Baseball’s official historian John Thorn has a fascinating article about the origin of batting average. I didn’t know until reading it that the origin of this statistic can be traced all the way back to Henry Chadwick:
Did you know that slugging average is older than the batting average, and was tossed aside in favor of it? And if so, do you know why? I did not, until I came upon Henry Chadwick’s “The True Test of Batting,” in The Ball Players’ Chronicle of September 19, 1867. (I was rummaging through old newspapers, looking for something else in another early baseball weekly; more on that soon.) Chadwick’s article is a genuine crossroads in the history of baseball statistics.
Bases on balls were still uncommon events, having been introduced for the 1864 season, and no one thought of them as batters’ achievements, nor would they for decades to come.
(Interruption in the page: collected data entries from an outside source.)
-- ==== Sys2Proof/Syntax.lean ====
section
/-! DEFINITION. The instructions: one constructor for each of the 34 rows of opcode_table.json
(30_encoding.md R97, R98, R104). Operands carry the names of R91: x, y, n are nibbles, nn a byte, nnn an address.

A constructor also carries the nibbles of its word that no handler reads (R96), marked IGNORED below, so that
decoding loses no bit of the word (DESIGN CHOICE, notes/assumptions/20.md, safe). `exec` drops them. -/

namespace Sys2Proof

/-- An instruction of the machine. -/
inductive Instr
  /-- CLS. x and y are IGNORED; with the default secondary key y is 0xE, a part of the key. -/
  | cls (x y : Nibble)
  /-- RET. x and y are IGNORED; with the default secondary key y is 0xE, a part of the key. -/
  | ret (x y : Nibble)
  /-- JP addr. -/
  | jp (nnn : Addr)
  /-- CALL addr. -/
  | call (nnn : Addr)
  /-- SE Vx, byte. -/
  | seByte (x : Nibble) (nn : Byte)
  /-- SNE Vx, byte. -/
  | sneByte (x : Nibble) (nn : Byte)
  /-- SE Vx, Vy. n is IGNORED. -/
  | seReg (x y n : Nibble)
  /-- LD Vx, byte. -/
  | ldByte (x : Nibble) (nn : Byte)
  /-- ADD Vx, byte. -/
  | addByte (x : Nibble) (nn : Byte)
  /-- LD Vx, Vy. -/
  | ldReg (x y : Nibble)
  /-- OR Vx, Vy. -/
  | orReg (x y : Nibble)
  /-- AND Vx, Vy. -/
  | andReg (x y : Nibble)
  /-- XOR Vx, Vy. -/
  | xorReg (x y : Nibble)
  /-- ADD Vx, Vy. -/
  | addReg (x y : Nibble)
  /-- SUB Vx, Vy. -/
  | subReg (x y : Nibble)
  /-- SHR Vx. y is IGNORED. -/
  | shr (x y : Nibble)
  /-- SUBN Vx, Vy. -/
  | subnReg (x y : Nibble)
  /-- SHL Vx. y is IGNORED. -/
  | shl (x y : Nibble)
  /-- SNE Vx, Vy. n is IGNORED. -/
  | sneReg (x y n : Nibble)
  /-- LD I, addr. -/
  | ldI (nnn : Addr)
  /-- JP V0, addr. -/
  | jpV0 (nnn : Addr)
  /-- RND Vx, byte. -/
  | rnd (x : Nibble) (nn : Byte)
  /-- DRW Vx, Vy, nibble. -/
  | drw (x y n : Nibble)
  /-- SKP Vx. y is IGNORED; with the default secondary key y is 0x9, a part of the key. -/
  | skp (x y : Nibble)
  /-- SKNP Vx. y is IGNORED; with the default secondary key y is 0xA, a part of the key. -/
  | sknp (x y : Nibble)
  /-- LD Vx, DT. -/
  | ldVxDt (x : Nibble)
  /-- LD Vx, K. -/
  | ldVxK (x : Nibble)
  /-- LD DT, Vx. -/
  | ldDtVx (x : Nibble)
  /-- LD ST, Vx. -/
  | ldStVx (x : Nibble)
  /-- ADD I, Vx. -/
  | addI (x : Nibble)
  /-- LD F, Vx. -/
  | ldF (x : Nibble)
  /-- LD B, Vx. -/
  | ldB (x : Nibble)
  /-- LD [I], Vx. -/
  | ldMemVx (x : Nibble)
  /-- LD Vx, [I]. -/
  | ldVxMem (x : Nibble)
  deriving DecidableEq, Repr

end Sys2Proof
end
So the need for an on base average was not evident. Chadwick had already posited a primitive version of the slugging percentage, with total bases divided by number of games; change the denominator from games to at bats and you have today’s slugging percentage—which, incidentally, was not accepted by the National League as an official statistic until 1923 and the American until 1946. Chadwick’s “total bases average” represented the game’s first attempt at a weighted average—a huge conceptual leap forward from, first, counting, and next, averaging. The weighted average is in fact the cornerstone of today’s statistical innovations.
The article goes on to point out that Chadwick actually had a preference for what we now know to be on base percentage:
Chadwick’s bias against the long ball was in large measure responsible for the game that evolved. What he valued most in the early days was the low scoring game marked by brilliant fielding. In the early annual guides, he listed all the “notable” games between significant teams—i.e., those in which the winner scored fewer than ten runs!
What I did not recognize until now was that the triumph of the batting average was not merely a product of Chadwick’s preference for the scientific style over the brutish slugging. It was his recognition that most runs were scored through some combination of errors (muffs), which were easily counted, and misplays, which were not. In the 1860s a single might easily become a tainted extra-base hit, indistinguishable in the box score from a legitimate one. So in discarding the old practice of crediting batters with only Outs (hit into or run into) and Runs, Chadwick held—and correctly, given the state of the early game—that times reached base on undeniably safe hits was a superior measure to the bases gathered on that hit.
The beauty of this is that we have now come full circle. Thanks to Billy Beane and Moneyball, on-base percentage has once again become a valued statistic. Of course, who knew that we owed such a debt of gratitude to Henry Chadwick for coming up with the statistic in the first place.